Wenn Sie selbstbewusst anlegen möchten, dann können Sie sich - aus reinem Interesse und Neugier - beim nächsten Besuch in der Filiale auch mal die Formensprache der Architektur und insbesondere Möblierung ansehen. Besonders bei einer roten Bankengruppe wird Ihnen in einer renovierten Filiale Folgendes auffallen: Der hohe Armlehnenstuhl und die kleinen Besucherstühlchen verbreiten ebenso wie das gesamte Setup (wenig Einsichtsmöglichkeit in den Bildschirm, kaum Ausdruck von Grafiken oder wissensschaffenden Unterlagen) eine Atmosphäre des Machtgefälles. Die Filialbank spielt damit mit dem optischen Bild der überlegenen Bank und des nicht selbstbewussten Kunden. Ähnlich wie die früher so gern genutzten Marmorhallen der großen Regionalfilialen.

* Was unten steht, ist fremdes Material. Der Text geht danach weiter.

-- ==== Sys2Proof/Laws/TouchesWrites.lean ====
section
/-! SUPPORT. What the functions of Machine/Writes.lean touch. -/
namespace Sys2Proof.Machine
set_option linter.all false

theorem OutKeeps.oneOr {τ : State} {v : Nat} {a b : Out} (ha : OutKeeps τ a) (hb : OutKeeps τ b) :
    OutKeeps τ (oneOr v a b) := OutKeeps.ite ha hb

theorem stateOf_keeps {s τ : State} {o : Out} (h : OutKeeps s o) : Keeps s (stateOf o τ) := by
  obtain ⟨u, rfl, hu⟩ := h
  exact hu

/-- The parts State.drainCodec touches. -/
def State.drainCodec_foot : List Part := [.reg .GC_DRAIN, .fld .keepPending, .fld .draws] ++ State.codecAbandon_foot

theorem State.drainCodec_touches {W : List Part} {σ τ : State} {n : Nat} {v : Nat} (hW : ∀ p ∈ State.drainCodec_foot, p ∈ W)
    (hT : Touches W σ τ) : Touches W σ (State.drainCodec τ n v) := by
  unfold State.drainCodec
  try dsimp only
  repeat' first
    | with_reducible apply Touches.ite
    | with_reducible refine State.putReg_touches (hW _ (by first | (simp [State.drainCodec_foot]; done) | (split <;> simp [State.drainCodec_foot] <;> done) | ((repeat' split) <;> simp [State.drainCodec_foot]))) (hW _ (by simp [State.drainCodec_foot])) ?_
    | with_reducible refine State.draw_touches (hW _ (by simp [State.drainCodec_foot])) ?_
    | with_reducible refine Touches.ofPair (by assumption) (State.draw_touches (hW _ (by simp [State.drainCodec_foot])) ?_)
    | with_reducible refine State.codecAbandon_touches (fun p hp => hW p (by unfold State.drainCodec_foot; repeat first | with_reducible exact hp | with_reducible exact List.mem_append_right _ hp | with_reducible apply List.mem_append_left)) ?_
    | split
    | with_reducible refine forN_touches ?_ (fun x k hx => ?_)
    | with_reducible refine foldl_touches ?_ (fun x a hx => ?_)
    | with_reducible refine foldlSnd_touches ?_ (fun x a hx => ?_)
    | with_reducible assumption

/-- The parts State.drainSkiver touches. -/
def State.drainSkiver_foot : List Part := [.reg .SK_DRAIN, .fld .keepPending, .fld .draws] ++ State.skAbandon_foot

theorem State.drainSkiver_touches {W : List Part} {σ τ : State} {k : Nat} {v : Nat} (hW : ∀ p ∈ State.drainSkiver_foot, p ∈ W)
    (hT : Touches W σ τ) : Touches W σ (State.drainSkiver τ k v) := by
  unfold State.drainSkiver
  try dsimp only
  repeat' first
    | with_reducible apply Touches.ite
    | with_reducible refine State.putReg_touches (hW _ (by first | (simp [State.drainSkiver_foot]; done) | (split <;> simp [State.drainSkiver_foot] <;> done) | ((repeat' split) <;> simp [State.drainSkiver_foot]))) (hW _ (by simp [State.drainSkiver_foot])) ?_
    | with_reducible refine State.draw_touches (hW _ (by simp [State.drainSkiver_foot])) ?_
    | with_reducible refine Touches.ofPair (by assumption) (State.draw_touches (hW _ (by simp [State.drainSkiver_foot])) ?_)
    | with_reducible refine State.skAbandon_touches (fun p hp => hW p (by unfold State.drainSkiver_foot; repeat first | with_reducible exact hp | with_reducible exact List.mem_append_right _ hp | with_reducible apply List.mem_append_left)) ?_
    | split
    | with_reducible refine forN_touches ?_ (fun x k hx => ?_)
    | with_reducible refine foldl_touches ?_ (fun x a hx => ?_)
    | with_reducible refine foldlSnd_touches ?_ (fun x a hx => ?_)
    | with_reducible assumption

/-- The parts State.drainScan touches. -/
def State.drainScan_foot : List Part := [.reg .SO_DRAIN, .fld .keepPending] ++ State.abandonScan_foot

theorem State.drainScan_touches {W : List Part} {σ τ : State} {surf : Nat} {v : Nat} (hW : ∀ p ∈ State.drainScan_foot, p ∈ W)
    (hT : Touches W σ τ) : Touches W σ (State.drainScan τ surf v) := by
  unfold State.drainScan
  try dsimp only
  repeat' first
    | with_reducible apply Touches.ite
    | with_reducible refine cond_touches ?_ (fun x hx => ?_)
    | with_reducible refine State.putReg_touches (hW _ (by first | (simp [State.drainScan_foot]; done) | (split <;> simp [State.drainScan_foot] <;> done) | ((repeat' split) <;> simp [State.drainScan_foot]))) (hW _ (by simp [State.drainScan_foot])) ?_
    | with_reducible refine State.abandonScan_touches (fun p hp => hW p (by unfold State.drainScan_foot; repeat first | with_reducible exact hp | with_reducible exact List.mem_append_right _ hp | with_reducible apply List.mem_append_left)) ?_
    | split
    | with_reducible refine forN_touches ?_ (fun x k hx => ?_)
    | with_reducible refine foldl_touches ?_ (fun x a hx => ?_)
    | with_reducible refine foldlSnd_touches ?_ (fun x a hx => ?_)
    | with_reducible assumption

/-- The parts State.drainLace touches. -/
def State.drainLace_foot : List Part := [.reg .LC_DRAIN, .fld .keepPending] ++ State.laceAbandon_foot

Damit soll die Architektur und Formensprache vergessen machen, dass der Gesetzgeber Ihnen als Kunden in den letzten Jahren enorm den Rücken gestärkt hat. Die Bank muss Sie - anders als früher - detailliert über alle Provisionserträge und Interessenskonflikte aufklären. Allerdings erst auf Nachfrage. Erst mit diesen - teilweise erheblichen Kostenkomponenten - können Sie sich ein voll umfängliches Bild der Geldanlage machen , was die traditionelle Bank möglichst zu vermeiden sucht.

Nach dem ersten Schritt für die Anlage von 5.000, 10.000 oder 20.000 Euro könnten Sie je nach Anlagehorizont und Risikobereitschaft wie folgt vorgehen: 

+ Investieren Sie etwa ein Drittel bis vierzig Prozent in einen guten, breit gestreuten Aktienfonds - unter Beachtung der bisher erzielten Rendite. Da bei der Anlage von 40 Prozent von 10.000 oder 20.000 Euro die Mindestgebühren vernachlässigt werden könnten, könnten Sie in zwei Teilen im Abstand von einer Woche investieren. Dann würden Sie nicht den Gesamtbetrag an einem Tag investieren, der vielleicht ein Tag mit einer Aufwärtsschwankung ist und durch das teilen einen günstigeren durchschnittlichen Einstiegskurs bekommen. Sie würden die Tagesschwankungen also etwas abglätten.

Ähnlich funktioniert ja auch die Idee des monatlichen Investments bzw. der monatlichen Einzahlung: neben der Tatsache, dass Sie aus laufendem Einkommen sparen sind das Erzielen von nicht extremen Einstiegskursen und ein möglichst langer Zins- und Zinseszins-Effekt Ziele der Geldanlage von 5.000, 10.000 oder 20.000 Euro.

In der Zusammenfassung kann deshalb gesagt werden, dass sich Zeit- und Gedankeninvestment in die Geldanlage lohnen und im Endeffekt durch das Plus an Rendite und weniger Kosten belohnt werden können. Beginnen Sie mit einem Aktienfonds oder gestreuten Aktieninvestment von 40 % und sehen sich die Wertentwicklung drei Monate lang immer zum Monatswechsel an, um ein Gefühl für den Wertzuwachs zu bekommen.